With Nazi bombers overhead.
With no food except for bird seeds.
In a bombed out section of Athens.
With a bad case of pneumonia.”
“When it’s your ora,” she says, “it’s your time.” Moira—that’s it.
How to get into that fat skull that you while you can’t escape fate, you do not want to go and rub up next to her either.
The challenge to keep yiayia put in the house for another month, two, three? is as stressful as this whole coronavirus thing.
Each life stage has its own hangups. I live with a 20-something. She’s another one I have to keep on lock down. In the last five days, I had to counter the following quips from her—
“I got to get croutons for the salad” (Don’t you get it? We are on lock down. You don’t need to create a 5-star chef salad. Use what we have.)
“This is all bullshit to scare us; I’m going for a jog in the park,” (I am not going to jeopardize the life of my mother for your workout! Do the poor man’s workout and go up and down the stairs inside the house.)
“I have an appointment with my girl from the DR Belkis on Dykman to do my nails” (You can survive without doing your nails for one month. Do it yourself).
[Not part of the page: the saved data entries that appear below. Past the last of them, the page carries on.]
-- ==== Sys2Proof/Machine/Ops.lean ====
section
/-!
DEFINITION. The named operations over buffers and registers that the commands share: buffer bytes, the table
and the counters by symbol, taking a fault (R190) and leaving the faulted condition (R195).
-/

namespace Sys2Proof.Machine

/-- What a step answers (Host/Core.lean). -/
abbrev Result := Host.Outcome State Fault Refusal

/-- The byte a buffer holds at index `a`, if one was written there. This is the one definition of what an
unlisted address reads as: nothing (R25). -/
def Memory.read? : Memory → Nat → Option Byte
  | [], _ => none
  | (k, b) :: m, a => if k = a then some b else Memory.read? m a

/-- Write of one byte; addresses stay strictly rising. -/
def Memory.write : Memory → Nat → Byte → Memory
  | [], a, b => [(a, b)]
  | (k, c) :: m, a, b =>
    if k < a then (k, c) :: Memory.write m a b
    else if k = a then (a, b) :: m
    else (a, b) :: (k, c) :: m

/-- `MemWrite(space, a, n, bytes)` of R7: consecutive bytes from index `a` on, lowest index first. -/
def Memory.writeBytes (m : Memory) (a : Nat) : List Byte → Memory
  | [] => m
  | b :: bytes => Memory.writeBytes (m.write a b) (a + 1) bytes

/-- The canonical form of a buffer: addresses strictly rising, all below the capacity. -/
abbrev Memory.wf (cap : Nat) (m : Memory) : Prop :=
  (m.map Prod.fst).Pairwise (· < ·) ∧ ∀ c ∈ m, c.1 < cap

/-- The core's read of `IBUF[i]`. A byte that the host never wrote is UNSPECIFIED (R25): the command draws it
as a free byte under its own draw number (assumption 2). -/
def State.ibufByte (s : State) (i : Nat) : Byte := (s.ibuf.read? i).getD (Config.freeByte s.draws i)

/-- `MemRead(IBUF, i, n)` of R7. -/
def State.ibufBytes (s : State) (i n : Nat) : List Byte := (List.range n).map fun j => s.ibufByte (i + j)

/-- The state after a command that has read `IBUF`: its draw number is used up (assumption 2). -/
def State.drawn (s : State) : State := { s with draws := s.draws + 1 }

/-- The cell of symbol `x`. -/
def SymFile.get {α : Type} (m : SymFile α) (x : Byte) : α := m.cells[x.toNat]'(m.size.symm ▸ x.isLt)

/-- The file with the cell of symbol `x` replaced. -/
def SymFile.set {α : Type} (m : SymFile α) (x : Byte) (a : α) : SymFile α :=
  ⟨m.cells.set x.toNat a, List.length_set.trans m.size⟩

/-- Every symbol with its cell, in ascending order: the index range `0..256` of every loop over symbols. -/
def SymFile.pairs {α : Type} (m : SymFile α) : List (Byte × α) :=
  m.cells.zipIdx.map fun p => (BitVec.ofNat 8 p.2, p.1)

/-- `CW[x]` of a table. -/
def Table.slot (T : Table) (x : Byte) : Option BitSeq := T.get x

/-- `CW[x] <- {valid 1, code c}`. -/
def Table.put (T : Table) (x : Byte) (c : BitSeq) : Table := T.set x (some c)

/-- `FREQ[x]`. -/
def count (f : SymFile Word) (x : Byte) : Word := f.get x

/-- `FREQ[x] <- FREQ[x] + 1`. -/
def bump (f : SymFile Word) (x : Byte) : SymFile Word := f.set x (count f x + 1)

/-- `NODE[i]`: entries at `NNODE` and above read as the reset record (R22). -/
def nodeAt (nodes : List Node) (i : Nat) : Node := nodes.getD i Node.resetRecord

/-- The code of each fault (R180). -/
def ErrCode.code : ErrCode → Nat
  | .none => 0
  | .invalidBitValue => 1
  | .unknownSymbol => 2
  | .encodingOverflow => 3
  | .malformedHeader => 4
  | .decodeExhausted => 5
  | .emptyInput => 6
  | .illegalCommand => 7
  | .capacityExceeded => 8
  | .noTree => 9

/-- The resource numbers that `CapacityExceeded` carries in `ERRINFO` (R180, R188). -/
inductive Resource where
  | obuf
  | pay
  | bs
  | ibuf
deriving DecidableEq, Repr

/-- The number of each resource (R188). -/
def Resource.number : Resource → Nat
  | .obuf => 1
  | .pay => 2
  | .bs => 3
  | .ibuf => 4

/-- What a fault leaves of `DSTATE`: `DecodeExhausted` alone commits `Exhausted` (R150, R190). -/
def dstateAfterFault (code : ErrCode) (d : DState) : DState :=
  if code = .decodeExhausted then .exhausted else d

/-- Fault entry (R190): from the state `s` before the primitive command, so that nothing the command has done
is kept, `ERR` and `ERRINFO` are written and `DecodeExhausted` also moves the decoder to Exhausted.
`STATUS.FAULT` is 1 exactly when `ERR` is not 0 (R16). Nothing is saved, no mode changes, control goes
nowhere. The command's draw number is used up. -/
def State.takeFault (code : ErrCode) (info : Nat) (s : State) : State :=
  { s with
    err := code
    errinfo := BitVec.ofNat 32 info
    dstate := dstateAfterFault code s.dstate
    draws := s.draws + 1 }

/-- `raise F(info)` (R7, R190): the command ends with the fault recorded, and the machine goes on. -/
def raiseFault (code : ErrCode) (info : Nat) (s : State) : Result := .next (s.takeFault code info)

/-- `raise CapacityExceeded(resource)` (R188). -/
def raiseCapacity (r : Resource) (s : State) : Result := raiseFault .capacityExceeded r.number s

/-- The only exit from the faulted condition (R195): every piece of state takes its reset value of R29, except
the contents of the two buffers (R175, R210). The fields that are the model's own are not the core's and
keep their values (assumption 12). -/
def State.commandReset (s : State) : State :=
  { State.powerOn s.cfg with
    ibuf := s.ibuf, obuf := s.obuf, draws := s.draws, script := s.script, replies := s.replies }

/-- The platform's power-on reset (R210): as above, and every byte of both buffers is UNSPECIFIED. -/
def State.powerOnReset (s : State) : State :=
  { State.powerOn s.cfg with draws := s.draws, script := s.script, replies := s.replies }

/-- One primitive command after another in a composite command (R173): the next one runs on the state the
first one left, unless a fault is recorded there. -/
def andThen (first : Result) (next : State → Result) : Result :=
  match first with
  | .next t => if t.err = .none then next t else .next t
  | .fault f => .fault f
  | .refused r => .refused r

end Sys2Proof.Machine
end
This quarantine business is going to play out as a Greek tragi-comedy in my house as we like good Greeks live in a multi-generational household: three generations share the same house, even if on separate levels.
For the last two years, we have managed to share space without choking each other. But now that we are in such tight quarters, θα γινει της τρελλης, to not use a worse word.
So far I have failed to drive sense into both generations.
My 20-something sneaked out with her friend Michael for a late-night walk to the park. And yiayia, well, she sneaked out from the basement stairs. And where did she go? To the dry cleaners to pick up the poukamisa for her adult son. Ironically, he does not need them now as he is working from home.
You go reason with the stubborn old lady in your house.
So I tried another idea. If she has trouble listening to her daughter, an inferior role to hers, maybe she will listen to an authority?
I tried calling the social worker, a gentleman from Cyprus, at the local senior citizen center. “Do you find that senior citizens are having a difficult time following guidelines to stay home?” I wanted to ask him. “You should put out a special PSA just for the Greek elderly community.” But alas, the office was closed.
Is my yiayia an isolated example or in general do the Greek elderly not listen but do tou kefaliou tous?
I do not know how I am going to survive this thing.
“You can’t teach an old dog new tricks” is the English saying. In Greek it should be, “You can’t keep yiayia in the house.”